- **AIM OF THE EXERCISE**: Output, word for word, the lines of this listing that fall between the line with "simp [finishTransaction, h]" and the line with "simpa using h⟩", counting both of those lines, and no others.
-------------------------
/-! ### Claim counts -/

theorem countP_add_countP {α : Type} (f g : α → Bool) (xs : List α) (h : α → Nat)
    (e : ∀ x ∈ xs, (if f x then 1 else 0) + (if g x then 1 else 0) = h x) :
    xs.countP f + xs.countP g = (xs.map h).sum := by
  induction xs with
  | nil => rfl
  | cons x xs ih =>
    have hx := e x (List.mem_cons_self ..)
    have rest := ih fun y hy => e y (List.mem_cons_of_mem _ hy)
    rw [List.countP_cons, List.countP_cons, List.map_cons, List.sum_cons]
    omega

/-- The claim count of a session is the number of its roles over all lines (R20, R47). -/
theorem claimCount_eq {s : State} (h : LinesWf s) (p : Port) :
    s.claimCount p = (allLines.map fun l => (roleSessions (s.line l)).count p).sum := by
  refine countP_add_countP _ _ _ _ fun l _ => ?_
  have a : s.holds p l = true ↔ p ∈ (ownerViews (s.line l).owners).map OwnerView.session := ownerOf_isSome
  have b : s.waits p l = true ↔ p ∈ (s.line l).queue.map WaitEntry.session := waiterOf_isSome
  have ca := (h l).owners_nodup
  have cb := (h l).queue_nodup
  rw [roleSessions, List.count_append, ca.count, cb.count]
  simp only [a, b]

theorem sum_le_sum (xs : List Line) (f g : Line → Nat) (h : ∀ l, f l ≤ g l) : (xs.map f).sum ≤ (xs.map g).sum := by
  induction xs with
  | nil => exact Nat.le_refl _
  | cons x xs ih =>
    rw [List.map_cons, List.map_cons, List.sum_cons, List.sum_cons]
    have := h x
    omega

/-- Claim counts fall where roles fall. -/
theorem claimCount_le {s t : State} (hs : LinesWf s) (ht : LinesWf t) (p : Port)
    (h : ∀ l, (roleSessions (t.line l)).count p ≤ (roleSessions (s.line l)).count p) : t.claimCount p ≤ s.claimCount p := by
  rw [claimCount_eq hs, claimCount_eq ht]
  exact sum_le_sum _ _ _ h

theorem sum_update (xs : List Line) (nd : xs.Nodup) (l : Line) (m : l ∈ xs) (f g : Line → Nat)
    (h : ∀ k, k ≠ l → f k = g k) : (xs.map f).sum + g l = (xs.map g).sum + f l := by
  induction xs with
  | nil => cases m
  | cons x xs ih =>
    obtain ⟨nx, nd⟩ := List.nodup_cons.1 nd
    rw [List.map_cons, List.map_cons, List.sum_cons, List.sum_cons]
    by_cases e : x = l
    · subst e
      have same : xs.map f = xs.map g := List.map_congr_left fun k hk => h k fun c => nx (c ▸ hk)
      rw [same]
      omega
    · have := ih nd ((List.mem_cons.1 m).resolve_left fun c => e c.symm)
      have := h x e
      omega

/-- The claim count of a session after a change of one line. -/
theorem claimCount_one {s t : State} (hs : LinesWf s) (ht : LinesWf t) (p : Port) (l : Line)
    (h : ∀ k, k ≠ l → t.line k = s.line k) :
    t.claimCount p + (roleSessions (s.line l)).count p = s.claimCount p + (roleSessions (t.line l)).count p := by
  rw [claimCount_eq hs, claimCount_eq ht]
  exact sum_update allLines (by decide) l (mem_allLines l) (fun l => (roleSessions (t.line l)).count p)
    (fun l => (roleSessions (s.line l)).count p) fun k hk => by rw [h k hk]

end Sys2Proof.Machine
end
-------------------------
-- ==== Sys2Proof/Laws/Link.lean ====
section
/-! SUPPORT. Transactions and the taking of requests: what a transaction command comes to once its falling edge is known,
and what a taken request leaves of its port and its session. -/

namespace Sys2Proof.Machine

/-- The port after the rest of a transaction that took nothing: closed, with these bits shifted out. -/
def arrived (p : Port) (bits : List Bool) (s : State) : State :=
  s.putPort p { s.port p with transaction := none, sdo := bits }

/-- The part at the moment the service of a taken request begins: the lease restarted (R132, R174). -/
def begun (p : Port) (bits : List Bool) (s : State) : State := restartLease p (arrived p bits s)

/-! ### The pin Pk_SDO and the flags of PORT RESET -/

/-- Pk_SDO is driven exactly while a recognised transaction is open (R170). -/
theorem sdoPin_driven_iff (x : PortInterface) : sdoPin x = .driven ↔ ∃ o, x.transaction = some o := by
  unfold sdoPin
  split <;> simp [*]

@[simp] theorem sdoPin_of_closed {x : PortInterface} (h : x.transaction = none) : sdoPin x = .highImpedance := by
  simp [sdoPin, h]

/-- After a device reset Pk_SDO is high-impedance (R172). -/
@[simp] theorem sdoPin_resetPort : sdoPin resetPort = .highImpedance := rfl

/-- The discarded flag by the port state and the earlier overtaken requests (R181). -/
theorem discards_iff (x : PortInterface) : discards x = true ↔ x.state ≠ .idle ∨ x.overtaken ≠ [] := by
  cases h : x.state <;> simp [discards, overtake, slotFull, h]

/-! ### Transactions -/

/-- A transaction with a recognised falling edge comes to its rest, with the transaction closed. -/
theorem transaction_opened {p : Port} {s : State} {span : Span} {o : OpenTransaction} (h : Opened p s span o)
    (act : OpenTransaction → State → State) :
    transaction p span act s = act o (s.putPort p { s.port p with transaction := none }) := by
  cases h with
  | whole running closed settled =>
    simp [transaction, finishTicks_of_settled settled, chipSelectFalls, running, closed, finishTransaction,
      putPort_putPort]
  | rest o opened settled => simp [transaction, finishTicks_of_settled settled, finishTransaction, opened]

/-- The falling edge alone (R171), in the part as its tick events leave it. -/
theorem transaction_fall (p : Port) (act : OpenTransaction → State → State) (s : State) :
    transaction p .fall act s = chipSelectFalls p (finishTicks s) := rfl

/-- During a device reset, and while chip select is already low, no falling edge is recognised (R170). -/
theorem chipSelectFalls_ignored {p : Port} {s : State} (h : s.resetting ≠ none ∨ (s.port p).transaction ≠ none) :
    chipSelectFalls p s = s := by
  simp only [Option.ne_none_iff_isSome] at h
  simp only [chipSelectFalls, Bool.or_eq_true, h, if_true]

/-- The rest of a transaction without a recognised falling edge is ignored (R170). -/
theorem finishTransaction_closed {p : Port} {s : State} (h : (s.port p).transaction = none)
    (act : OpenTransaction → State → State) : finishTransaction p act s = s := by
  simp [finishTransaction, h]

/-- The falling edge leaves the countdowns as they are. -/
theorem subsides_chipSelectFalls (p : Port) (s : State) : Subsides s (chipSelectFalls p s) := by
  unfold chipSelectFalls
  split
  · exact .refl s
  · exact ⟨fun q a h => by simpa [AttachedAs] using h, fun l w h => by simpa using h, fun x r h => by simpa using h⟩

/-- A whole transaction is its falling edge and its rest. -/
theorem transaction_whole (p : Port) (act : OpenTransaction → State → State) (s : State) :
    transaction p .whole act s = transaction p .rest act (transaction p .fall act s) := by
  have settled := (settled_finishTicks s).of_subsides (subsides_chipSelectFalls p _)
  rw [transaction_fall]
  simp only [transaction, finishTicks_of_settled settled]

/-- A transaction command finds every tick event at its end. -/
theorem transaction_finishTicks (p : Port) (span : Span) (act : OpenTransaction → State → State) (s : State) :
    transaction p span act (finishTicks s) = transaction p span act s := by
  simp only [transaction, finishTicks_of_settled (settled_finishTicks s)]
-------------------------
- **REPLY**:
  simp [finishTransaction, h]

/-- The falling edge leaves the countdowns as they are. -/
theorem subsides_chipSelectFalls (p : Port) (s : State) : Subsides s (chipSelectFalls p s) := by
  unfold chipSelectFalls
  split
  · exact .refl s
  · exact ⟨fun q a h => by simpa [AttachedAs] using h, fun l w h => by simpa using h, fun x r h => by simpa using h⟩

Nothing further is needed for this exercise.